━━━ RECORDS FOR THE EXERCISE

-- ==== Sys2Proof/Machine/Dispatch.lean ====
section
/-! DEFINITION. One arm per command. -/

namespace Sys2Proof.Machine

/-- The effect of a command on everything but the queue of commands. -/
def exec (i : Instr) (s : State) : Host.Outcome State Fault Refusal :=
  match i with
  | .powerOn => Sys2Proof.Machine.execPowerOn s
  | .msTick mainsOk battLow => Sys2Proof.Machine.execMsTick mainsOk battLow s
  | .secondTick => Sys2Proof.Machine.execSecondTick s
  | .intervalClose => Sys2Proof.Machine.execIntervalClose s
  | .trained r => Sys2Proof.Machine.execTrained r s
  | .trainFailed reason => Sys2Proof.Machine.execTrainFailed reason s
  | .signalLost => Sys2Proof.Machine.execSignalLost s
  | .frameReport r => Sys2Proof.Machine.execFrameReport r s
  | .guardCountdown d => Sys2Proof.Machine.execGuardCountdown d s
  | .offerDeadline => Sys2Proof.Machine.execOfferDeadline s
  | .offerSwitch => Sys2Proof.Machine.execOfferSwitch s
  | .farChangeSwitch => Sys2Proof.Machine.execFarChangeSwitch s
  | .cutbackSwitch => Sys2Proof.Machine.execCutbackSwitch s
  | .marginReport ratios => Sys2Proof.Machine.execMarginReport ratios s
  | .trainingTimeout => Sys2Proof.Machine.execTrainingTimeout s
  | .holdoffExpiry => Sys2Proof.Machine.execHoldoffExpiry s
  | .silenceExpiry => Sys2Proof.Machine.execSilenceExpiry s
  | .unitPull => Sys2Proof.Machine.execUnitPull s
  | .receivedUnit unit damaged => Sys2Proof.Machine.execReceivedUnit unit damaged s
  | .downstreamFrame => Sys2Proof.Machine.execDownstreamFrame s
  | .voiceArrival => Sys2Proof.Machine.execVoiceArrival s
  | .loadOffer => Sys2Proof.Machine.execLoadOffer s
  | .loadTake => Sys2Proof.Machine.execLoadTake s
  | .loadDecline => Sys2Proof.Machine.execLoadDecline s
  | .cutbackTaken => Sys2Proof.Machine.execCutbackTaken s
  | .inboundCutback => Sys2Proof.Machine.execInboundCutback s
  | .farQuery => Sys2Proof.Machine.execFarQuery s
  | .homeFrameArrival frame fcsRight => Sys2Proof.Machine.execHomeFrameArrival frame fcsRight s
  | .homeFrameSent => Sys2Proof.Machine.execHomeFrameSent s
  | .hookAcceptance p => Sys2Proof.Machine.execHookAcceptance p s
  | .breakPulsesComplete p => Sys2Proof.Machine.execBreakPulsesComplete p s
  | .hangUp p => Sys2Proof.Machine.execHangUp p s
  | .interdigitExpiry p => Sys2Proof.Machine.execInterdigitExpiry p s
  | .ringPhaseEnd p => Sys2Proof.Machine.execRingPhaseEnd p s
  | .pinAcceptance pin => Sys2Proof.Machine.execPinAcceptance pin s
  | .frameBoundary p => Sys2Proof.Machine.execFrameBoundary p s
  | .pacingExpiry => Sys2Proof.Machine.execPacingExpiry s
  | .readTable => Sys2Proof.Machine.execReadTable s
  | .writeTable => Sys2Proof.Machine.execWriteTable s
  | .writeOn => Sys2Proof.Machine.execWriteOn s
  | .readStatus => Sys2Proof.Machine.execReadStatus s
  | .readCounters => Sys2Proof.Machine.execReadCounters s
  | .readHistory => Sys2Proof.Machine.execReadHistory s
  | .readLog => Sys2Proof.Machine.execReadLog s
  | .readEvents => Sys2Proof.Machine.execReadEvents s
  | .clearEvents => Sys2Proof.Machine.execClearEvents s
  | .start => Sys2Proof.Machine.execStart s
  | .stop => Sys2Proof.Machine.execStop s
  | .retrain => Sys2Proof.Machine.execRetrain s
  | .channelOpenLine => Sys2Proof.Machine.execChannelOpenLine s
  | .channelOpenIntercom => Sys2Proof.Machine.execChannelOpenIntercom s
  | .channelClose => Sys2Proof.Machine.execChannelClose s
  | .ring => Sys2Proof.Machine.execRing s
  | .ringStop => Sys2Proof.Machine.execRingStop s
  | .portControl => Sys2Proof.Machine.execPortControl s
  | .hostSleep => Sys2Proof.Machine.execHostSleep s
  | .setPartition => Sys2Proof.Machine.execSetPartition s
  | .resetPart => Sys2Proof.Machine.execResetPart s
  | .partReset => Sys2Proof.Machine.execPartReset s
  | .resetLine => Sys2Proof.Machine.execResetLine s
  | .resetTraffic => Sys2Proof.Machine.execResetTraffic s
  | .resetVoice => Sys2Proof.Machine.execResetVoice s
  | .resetMonitor => Sys2Proof.Machine.execResetMonitor s
  | .badKindRequest => Sys2Proof.Machine.execBadKindRequest s
  | .sampleFrame one two => Sys2Proof.Machine.execSampleFrame one two s

end Sys2Proof.Machine
end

━━━━━━

INSTRUCTIONS FOR THE TASK: Only the count should be given: the number of lines in the entries above containing the word "command".

WORKED SOLUTION: 2